Dünya gazetesi yazarı Alaattin Aktaş, “Yıllardır söylenegelen ‘Faiz sebep enflasyon neticedir’ görüşünün gereği yerine getirilse ve faiz yüzde 10’a, 5’e, hele hele yüzde 1’e indirilse ne mi olurdu?” diyerek “Herkes döviz ve altın almaya koşar, dolar bir anda 30-40-50 liraya ya da daha üste giderdi. Faiz indirilince gerileyeceği sanılan enflasyon tam bilakis tırmanışa geçer; üç, hatta dört haneli seviyeye çıkardı” değerlendirmesini yaptı.
Aktaş, faizin mevcut şartlarda düşük düzeylere çekildiğinde iktisat üzerine yapacağı etkiyi yazısında şöyle aktardı:
“Yıllık enflasyonumuz kaç, yüzde 19’un üstünde. Üretici enflasyonu ise yüzde 40’tan da fazla.

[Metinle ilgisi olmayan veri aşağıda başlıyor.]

-- ==== Sys2Proof/Laws/KeepRunner.lean ====
section
/-!
SUPPORT. Keep for every function of Machine/Runner.lean that makes a state.
-/

namespace Sys2Proof.Machine

theorem State.onRunner_keep {q m s0 v0 v1} (k0 : Keep q m s0 v0) : Keep q m s0 (State.onRunner v0 v1) := by
  unfold State.onRunner
  exact Keep.set_runner k0

theorem linkFree_keep {q m s0 v0 v1 v2} (k2 : Keep q m s0 v2) : Keep q m s0 (linkFree v0 v1 v2) := by
  unfold linkFree
  extract_lets a0 a1 a2
  exact State.setLink_keep k2

theorem linkAck_keep {q m s0 v0 v1 v2} (k2 : Keep q m s0 v2) : Keep q m s0 (linkAck v0 v1 v2) := by
  unfold linkAck
  exact linkDrain_keep (linkFree_keep k2)

theorem linkReceive_keep {q m s0 v0 v1 v2} (k1 : ∀ y1, Keep q m s0 y1 → Keep q m s0 (v1 y1)) (k2 : Keep q m s0 v2) :
    Keep q m s0 (linkReceive v0 v1 v2) := by
  unfold linkReceive
  extract_lets a0 a1
  have h2 : Keep q m s0 a0 := linkAck_keep k2
  exact Keep.ite k2 (Keep.ite (idleOut_keep (k1 _ (State.setLink_keep h2))) (idleOut_keep h2))

theorem relay_keep {q m s0 v0 v1 v2} (k2 : Keep q m s0 v2) : Keep q m s0 (relay v0 v1 v2) := by
  unfold relay
  exact Keep.ite k2 (linkSend_keep k2)

theorem receiveAll_keep {q m s0 v0 v1 v2 v3} (k2 : ∀ y1, Keep q m s0 y1 → Keep q m s0 (v2 y1)) (k3 : Keep q m s0 v3)
    : Keep q m s0 (receiveAll v0 v1 v2 v3) := by
  unfold receiveAll
  exact linkReceive_keep (fun x0 h1 => (Keep.ite h1 (relay_keep (State.cond_keep h1 k2)))) k3

theorem receiveOne_keep {q m s0 v0 v1 v2 v3} (k2 : ∀ y1, Keep q m s0 y1 → Keep q m s0 (v2 y1)) (k3 : Keep q m s0 v3)
    : Keep q m s0 (receiveOne v0 v1 v2 v3) := by
  unfold receiveOne
  exact linkReceive_keep (fun x0 h1 => (Keep.ite (State.cond_keep h1 k2) (relay_keep h1))) k3

theorem ringShow_keep {q m s0 v0} (k0 : Keep q m s0 v0) : Keep q m s0 (ringShow v0) := by
  unfold ringShow
  extract_lets a0 a1 a2 a3 a4 a5 a6 a7
  exact State.setFld_keep (State.setBit_keep (State.setFld_keep k0))

theorem heardTidy_keep {q m s0 v0} (k0 : Keep q m s0 v0) : Keep q m s0 (heardTidy v0) := by
  unfold heardTidy
  exact State.onRunner_keep k0

theorem announce_keep {q m s0 v0} (k0 : Keep q m s0 v0) : Keep q m s0 (announce v0) := by
  unfold announce
  extract_lets a0
  exact linkSend_keep (linkSend_keep k0)

theorem duplicate_keep {q m s0 v0 v1} (k1 : Keep q m s0 v1) : Keep q m s0 (duplicate v0 v1) := by
  unfold duplicate
  exact State.onRunner_keep (State.raise_keep (State.flag_keep k1))

theorem hear_keep {q m s0 v0 v1 v2 v3 v4 v5} (k5 : Keep q m s0 v5) : Keep q m s0 (hear v0 v1 v2 v3 v4 v5) := by
  unfold hear
  extract_lets a0 a1 a2 a3 a4 a5
  exact ringShow_keep (heardTidy_keep (State.onRunner_keep k5))

theorem linkUp_keep {q m s0 v0 v1 v2 v3} (k3 : Keep q m s0 v3) : Keep q m s0 (linkUp v0 v1 v2 v3) := by
  unfold linkUp
  extract_lets a0 a1 a2 a3 a4 a5
  have h6 : Keep q m s0 a2 := State.setLink_keep k3
  have h7 : Keep q m s0 a3 := State.setFld_keep (State.setBit_keep (State.setFld_keep h6))
  have h8 : Keep q m s0 a4 := State.cond_keep (State.raise_keep h7) (fun x9 h10 => (State.raise_keep h10))
  have h11 : Keep q m s0 a5 := State.cond_keep h8 (fun x12 h13 => (duplicate_keep h13))
  exact Keep.ite k3 (announce_keep (ringShow_keep h11))

theorem fwdAgain_keep {q m s0 v0} (k0 : Keep q m s0 v0) : Keep q m s0 (fwdAgain v0) := by
  unfold fwdAgain
  exact Keep.foldl k0 (fun x0 h1 _ => (State.cond_keep h1 (fun x3 h4 => (State.setStream_keep h4))))

theorem linkDown_keep {q m s0 v0 v1 v2} (k2 : Keep q m s0 v2) : Keep q m s0 (linkDown v0 v1 v2) := by
  unfold linkDown
  extract_lets a0 a1 a2 a3 a4 a5 a6
  have h7 : Keep q m s0 a2 := State.setBit_keep (State.setLink_keep k2)
  have h8 : Keep q m s0 a3 := State.raise_keep (State.cond_keep h7 (fun x9 h10 => (State.flag_keep h10)))
  have h11 : Keep q m s0 a4 := State.onRunner_keep h8
  have h12 : Keep q m s0 a5 := announce_keep (ringShow_keep (heardTidy_keep (linkTrain_keep h11)))
  exact Keep.ite k2 (fwdAgain_keep (Keep.foldl h12 (fun x13 h14 _ => (unicast_keep h14))))

theorem runCfgWritten_keep {q m s0 v0} (k0 : Keep q m s0 v0) : Keep q m s0 (runCfgWritten v0) := by
  unfold runCfgWritten
  exact Keep.ite (Keep.foldl k0 (fun x0 h1 _ => (linkTrain_keep h1))) (Keep.foldl k0 (fun x3 h4 _ => (linkTrain_keep
      (linkDown_keep h4))))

Merkez Bankası faizi yüzde 1’e indiriyormuş ya, diyelim bankalar da mevduat faizini yüzde 2’ye çekti. Bir yıl sonrası için enflasyon ne bekleniyor; çok daha yüksek olur lakin varsayalım yüzde 10. Düşünün, elinizde 100 liranız var, bu para bankada durursa bir yıl sonra 102 lira olacak, lakin artık 100 liraya alabileceğiniz bir eşyanın fiyatı ortalama 110 liraya çıkacak. Paranızı bankada fiyat mısınız?
Bugün bırakın herkesi, hesap sahiplerinin sadece yüzde 1’i bile gitse bankalar para ödeyemez hale gelir.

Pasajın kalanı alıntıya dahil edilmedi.